Phone-based deduplication. Leads are matched on normalized last-10-digit phone numbers, not names or emails. This handles format variations (+91, 0-prefixed, raw digits) cheaply and prevents duplicate records when the same person inquires through the chatbot and then messages on WhatsApp.
The Outcome
The platform handles lead capture, AI-driven response, and counsellor handoff as a single flow. Inquiries that previously went unanswered overnight now get an immediate, context-aware reply drawn from the institution's actual course catalog and uploaded documents — not generic filler. Counsellors see a unified timeline of every interaction across website, WhatsApp, and Facebook, with leads automatically distributed through configurable assignment rules.

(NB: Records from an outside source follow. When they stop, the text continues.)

theorem State.dropGait_in (h : Within m z s) (hm : Sub 35651608 m) : Within m z (State.dropGait s) := by
  unfold State.dropGait
  with_reducible repeat' first | assumption | apply State.setFlag_in | apply State.setFld_in | apply State.modClk_in | apply State.done_in | apply within_ite | intro _ | split | dsimp only
  all_goals exact hm.of (by decide)

theorem State.loseM_in (h : Within m z s) (hm : Sub 56707896 m) : Within m z (State.loseM s) := by
  unfold State.loseM
  with_reducible repeat' first | assumption | apply State.dropGait_in | apply State.setFlag_in | apply State.modClk_in | apply State.sdRestartAll_in | apply State.clearClk_in | apply within_ite | intro _ | split | dsimp only
  all_goals exact hm.of (by decide)

theorem State.losePll_in (h : Within m z s) (hm : Sub 56707896 m) (p) : Within m z (State.losePll s p) := by
  unfold State.losePll
  with_reducible repeat' first | assumption | apply State.loseM_in | apply State.clearClk_in | apply within_ite | intro _ | split
  all_goals exact hm.of (by decide)

theorem execRefclkLoss_in (h : Within m z s) (hm : Sub 56707896 m) : Nexts m z (execRefclkLoss s) := by
  unfold execRefclkLoss
  with_reducible repeat' first | assumption | apply Nexts.next | apply nexts_ite | apply State.post_in | apply State.setFlag_in | apply State.stopPlls_in | apply State.losePll_in | apply foldl_in | apply within_ite | intro _ | split
  all_goals exact hm.of (by decide)

theorem execRefclkRestored_in (h : Within m z s) (hm : Sub 33554440 m) : Nexts m z (execRefclkRestored s) := by
  unfold execRefclkRestored
  with_reducible repeat' first | assumption | apply Nexts.next | apply nexts_ite | apply State.setFlag_in | apply State.startPlls_in | apply within_ite | intro _ | split
  all_goals exact hm.of (by decide)

theorem execPllLossOfLock_in (h : Within m z s) (hm : Sub 56707896 m) (p) : Nexts m z (execPllLossOfLock p s) := by
  unfold execPllLossOfLock
  with_reducible repeat' first | assumption | apply Nexts.next | apply nexts_ite | apply State.count_in | apply State.post_in | apply State.setFlag_in | apply State.losePll_in | apply State.startAttempt_in | apply within_ite | intro _ | split
  all_goals exact hm.of (by decide)

theorem execPllLock_in (h : Within m z s) (hm : Sub 33554440 m) (p) : Nexts m z (execPllLock p s) := by
  unfold execPllLock
  with_reducible repeat' first | assumption | apply Nexts.next | apply nexts_ite | apply State.setFlag_in | apply State.setAttempt_in | apply State.modClk_in | apply within_ite | intro _ | split | dsimp only
  all_goals exact hm.of (by decide)

theorem execPllHopTimeout_in (h : Within m z s) (hm : Sub 33554440 m) (p) : Nexts m z (execPllHopTimeout p s) := by
  unfold execPllHopTimeout
  with_reducible repeat' first | assumption | apply Nexts.next | apply nexts_ite | apply State.setAttempt_in | apply State.setFlag_in | intro _ | split
  all_goals exact hm.of (by decide)

theorem State.writeSlot_in (h : Within m z s) (hm : Sub 8 m) (k0) (band) (temp) : Within m z (State.writeSlot s k0 band temp) := by
  unfold State.writeSlot
  with_reducible repeat' first | assumption | apply State.setFld_in | apply State.setFlag_in | intro _ | split
  all_goals exact hm.of (by decide)
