theorem execLaneStatusTimeout_ok (h : Ok q s) (lane) : Good q (execLaneStatusTimeout lane s) := by
  unfold execLaneStatusTimeout
  with_reducible repeat' first | assumption | apply Good.next | apply good_ite | apply State.loseLane_ok | exact fun _ => rfl | intro _ | split

theorem execLaneLostTimeout_ok (h : Ok q s) (lane) : Good q (execLaneLostTimeout lane s) := by
  unfold execLaneLostTimeout
  with_reducible repeat' first | assumption | apply Good.next | apply good_ite | apply State.toLane_ok | exact fun _ => rfl | intro _ | split

theorem State.gdenSample_ok (h : Ok q s) (pins) (g) : Ok q (State.gdenSample s pins g) := by
  unfold State.gdenSample
  with_reducible repeat' first | assumption | apply State.modLane_ok | apply State.setFld_ok | apply State.cause_ok | apply State.post_ok | apply ok_ite | exact fun _ => rfl | intro _ | split | dsimp only

theorem execGdenReadbackSample_ok (h : Ok q s) (pins) : Good q (execGdenReadbackSample pins s) := by
  unfold execGdenReadbackSample
  with_reducible repeat' first | assumption | apply Good.next | apply good_ite | apply State.setFld_ok | apply State.modStw_ok | apply State.forUnits_ok | apply State.gdenSample_ok | apply State.setActive_ok | apply ok_ite | exact fun _ => rfl | intro _ | split | dsimp only

theorem State.clearLanes_ok (h : Ok q s) (mask) (phase) : Ok q (State.clearLanes s mask phase) := by
  unfold State.clearLanes
  with_reducible repeat' first | assumption | apply State.gdenCmd_ok | apply State.forUnits_ok | apply State.modLane_ok | apply ok_ite | exact fun _ => rfl | (apply Ok.mk'; first | assumption | apply State.gdenCmd_ok | apply State.forUnits_ok | apply State.modLane_ok | apply ok_ite | exact fun _ => rfl) | exact rfl | intro _ | split

theorem execGdClear_ok (h : Ok q s) (tag) : Good q (execGdClear tag s) := by
  unfold execGdClear
  with_reducible repeat' first | assumption | apply Good.next | apply good_ite | apply serve_ok | apply State.done_ok | apply State.start_ok | apply State.clearLanes_ok | apply ok_ite | exact fun _ => rfl | (apply Ok.mk'; first | assumption | apply Good.next | apply good_ite | apply serve_ok | apply State.done_ok | apply State.start_ok | apply State.clearLanes_ok | apply ok_ite | exact fun _ => rfl) | exact rfl | intro _ | split

theorem execGdenLowEnd_ok (h : Ok q s) (lane) : Good q (execGdenLowEnd lane s) := by
  unfold execGdenLowEnd
  with_reducible repeat' first | assumption | apply Good.next | apply good_ite | apply State.clearLanes_ok | apply ok_ite | exact fun _ => rfl | (apply Ok.mk'; first | assumption | apply Good.next | apply good_ite | apply State.clearLanes_ok | apply ok_ite | exact fun _ => rfl) | exact rfl | intro _ | split

theorem execGdClearStatusWaitEnd_ok (h : Ok q s) (lane) : Good q (execGdClearStatusWaitEnd lane s) := by
  unfold execGdClearStatusWaitEnd
  with_reducible repeat' first | assumption | apply Good.next | apply good_ite | apply State.done_ok | apply State.modLane_ok | apply State.forUnits_ok | apply State.setFlag_ok | apply ok_ite | exact fun _ => rfl | (apply Ok.mk'; first | assumption | apply Good.next | apply good_ite | apply State.done_ok | apply State.modLane_ok | apply State.forUnits_ok | apply State.setFlag_ok | apply ok_ite | exact fun _ => rfl) | exact rfl | intro _ | split | dsimp only

end Sys2Proof.Machine
end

The entire stack — PostgreSQL, Qdrant, Redis, FastAPI, Celery, and the React frontend — runs on a single VPS behind Nginx, orchestrated with Docker Compose. Five containers, one machine, strict tenant isolation. It is not a complex infrastructure story. It is a focused one.
The system is designed to be the kind of tool we wanted to exist for small-to-mid education businesses: opinionated enough to work out of the box, flexible enough to handle multiple institutions with different course catalogs and conversation styles, and honest enough to escalate to a human when the AI doesn't have the answer.